The character of the losses taken by both partners depends on the character of the loss inside the p-ship.  Since the loss is attributable to ordinary deductions and losses, both Nate and Olivia must take ordinary losses.  Nate takes a 20k ordinary loss on the year, and Olivia takes a 30k ordinary loss, but offsets this amount with an ordinary gain of 100k. Thus, Olivia must recognize 70k ordinary gain.

 

 

Exam No. 1795

 

First, the guaranteed payment to Olivia should properly be recognized as ordinary income to her and deductible by the partnership under 162. Even though she is likely acting in her capacity as a partner, this is a guaranteed payment not related to partnership profits.

Although without the payment to Olivia the company would have realized 50k profits, after the payment they have a 50k loss. Although they have both capital and ordinary gain and you cannot deduct capital losses against ordinary gain, you can deduct ordinary losses against capital gain. See balance sheet.

 

Although the operating agreement satisfies the alternative test for economic effect and the partners have agreed to share all loses and gains equally, Nate will be limited to 20 loss in the first year because there is not an unconditional agreement to restore negative capital accounts. Though the loan is in name recourse because no one is personally at risk, it should be allocated as a non-recourse loan. As long as some of the partners have positive capital account and there is not an unconditional agreement to restore negative capital accounts, allocation of non-recourse loss cannot have substantial economic effect. After Nate’s loss is limited by his capital account the remaining loss will pass to Olivia.

 

If Nate had agreed to restore a negative capital account, the regulations under 1.752 would have operated to assure he had plenty of basis. Under the regulations 1.752 allocation of non-recourse liability is made in a three tiered fashion according to 704(b) gain under 704(c) on encumbered property and finally according to the partnership agreement, either profit sharing arrangement or especially designated for this purpose.

 

Although no one has personal liability and this would not seem to satisfy the test for substantial economic effect, because the loan is in name a recourse loan, it is possible that Nate and Olivia would be able to split their losses equally and argue “all the facts and circumstance” to justify the allocation.

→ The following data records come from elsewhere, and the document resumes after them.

-- ==== Sys2Proof/Machine/Fabric.lean ====
section
/-!
DEFINITION. The fabric ports and the Xemar Fabric Transport (R328 to R352): frames received, acknowledgements and
retransmission, flows and their keys, credits, collectives from issue to completion, and the registers.
-/

namespace Sys2Proof.Machine

/-! ### Groups and exclusion (R345, R369) -/

/-- A frame is discarded and counted (R328, R333). -/
def unmatched (s : State) : State := s.bump Reg.FAB_COUNTS_UNMATCHED 1

/-- Mirage's exclusion list, and whether rank r is excluded from group g (R369). -/
def exclOf (s : State) (p : Nat) : List Nat := ((List.range 64).map fun k => s.get (Reg.HLT_MIRAGE_EXCL_RANK p k)).filter (· != 0xFFFF)
def isVoteGroup (s : State) (p g : Nat) : Bool :=
  s.isWritten (Reg.HLT_MIRAGE_CTRL_GROUP p) && s.get (Reg.HLT_MIRAGE_CTRL_GROUP p) == g
def excluded (s : State) (p g r : Nat) : Bool := isVoteGroup s p g && (exclOf s p).contains r

/-- The effective members of group g: (flow, rank). -/
def membersOf (s : State) (p g : Nat) : List (Nat × Nat) :=
  ((List.range (groupFld s p g 4 4)).filter fun r => !excluded s p g r).map fun r => (listFlow s p g r, r)

/-- The rank of group g that flow f leads to. -/
def rankOfFlow (s : State) (p g f : Nat) : Option Nat := (peersOf s p g).find? fun r => listFlow s p g r == f

/-! ### Frames received (R333) -/

/-- What the MAC, FEC and the checks of VERSION and TYPE let through (R333). -/
def frameMac (s : State) (h : FrameHdr) : State × Bool :=
  if !s.on (Reg.FAB_PORT_STATUS_LINK_UP h.fport) then (s, false)
  else match h.check with
    | .fec n => (unmatched (s.bumpWrap (Reg.FAB_PORT_STATUS_FEC_UNCORRECTED h.fport) n), false)
    | .fcs => (unmatched s, false)
    | .ok => if h.version != 1 || 5 < h.type then (unmatched s, false) else (s, true)

/-- The flow that a unicast frame names: its partition and number, where R333 accepts it. A CLOSING flow takes ACKs
(DEDUCED from R335: its CLOSE can be acknowledged). -/
def target (s : State) (h : FrameHdr) (ack : Bool) : Option (Nat × Nat) :=
  let p := h.dst / 65536 % 16
  let f := h.dst % 65536
  let st := flowState s p f
  if (flowsOf s p).contains f && (st == 1 || st == 2 || (ack && st == 4)) && onPlane s p f h.fport.val && !isMcast s p f
  then some (p, f) else none

/-- The MCAST flows that a multicast frame reaches: partition, flow, group. -/
def mcastTargets (s : State) (h : FrameHdr) : List (Nat × Nat × Nat) :=
  (List.range 16).filterMap fun p => (groupOfTag s p h.groupTag).bind fun g =>
    let f := groupFld s p g 12 4
    if !isRelay s p g && (flowState s p f == 1 || flowState s p f == 2) && onPlane s p f h.fport.val
        && groupFld s p g 8 4 != h.srcRank then some (p, f, g) else none

/-- The rank that sent a unicast frame of group `tag` is excluded. -/
def fromExcluded (s : State) (p f tag : Nat) : Bool :=
  match groupOfTag s p tag with
  | some g => match rankOfFlow s p g f with
    | some r => excluded s p g r
    | none => false
  | none => false

/-- The records that a frame names are looked up (R284): the flow's, or the group's and its MCAST flow's. -/
def lookTargets (s : State) (h : FrameHdr) : State :=
  if h.dst = 0xFFFFF then
    (mcastTargets s h).foldl (fun (s : State) (p, f, g) => lookFlow (readRecord s p (groupAddr s p g) 64) p f) s
  else lookFlow s (h.dst / 65536 % 16) (h.dst % 65536)

/-- A frame acts on every flow that it reaches: partition, flow, and the key of the sender in the flow's context. A flow
without keys fails the tag. `group` says that the frame belongs to a group. -/
def receive (s : State) (h : FrameHdr) (ack group : Bool) (act : State → Nat → Nat → Nat → State) : State :=
  match frameMac s h with
  | (s, false) => s
  | (s, true) =>
    let s := lookTargets s h
    let noAuth := fun (s : State) => s.bump Reg.FAB_COUNTS_AUTH_FAILED 1
    if h.dst = 0xFFFFF then
      let ts := mcastTargets s h
      if ts.isEmpty then unmatched s
      else if !h.authOk then noAuth s
      else ts.foldl (fun (s : State) (p, f, g) =>
        if flowState s p f != 2 then noAuth s
        else if excluded s p g h.srcRank then unmatched s
        else act s p f h.srcRank) s
    else match target s h ack with
      | none => unmatched s
      | some (p, f) =>
        if !h.authOk || flowState s p f = 1 then noAuth s
        else if group && fromExcluded s p f h.groupTag then unmatched s
        else act s p f 0

/-! ### Acknowledgement (R339) -/

/-- The numbers received without a gap leave the list, and CUM_PSN passes them. -/
def advance : Nat → Nat → List Nat → Nat × List Nat
  | 0, cum, seen => (cum, seen)
  | n + 1, cum, seen =>
    if seen.contains cum then advance n ((cum + 1) % 2 ^ 32) (seen.filter (· != cum)) else (cum, seen)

Although it is not altogether clear what the company does, since the only asset we know of is cash it seems likely this could be an investment company. Since the only thing contributed was cash, this doesn’t have any effect on 721 basis. However, it may have substantial effect on the parties’ ability to claim any loss. The 465 at risk rules would limit the losses the party could deduct to amounts they actually have at risk. In this case that would be limited to their actual cash contributions. In addition, although Olivia is most likely active in the business, Nate might be prevented from taking passive activity losses under 469. From what we know it doesn’t seem he materially participates in the venture. If the transaction with Olivia is somehow not considered part of the company’s taxable year, then each member would have 10k ordinary income and 15k capital gains.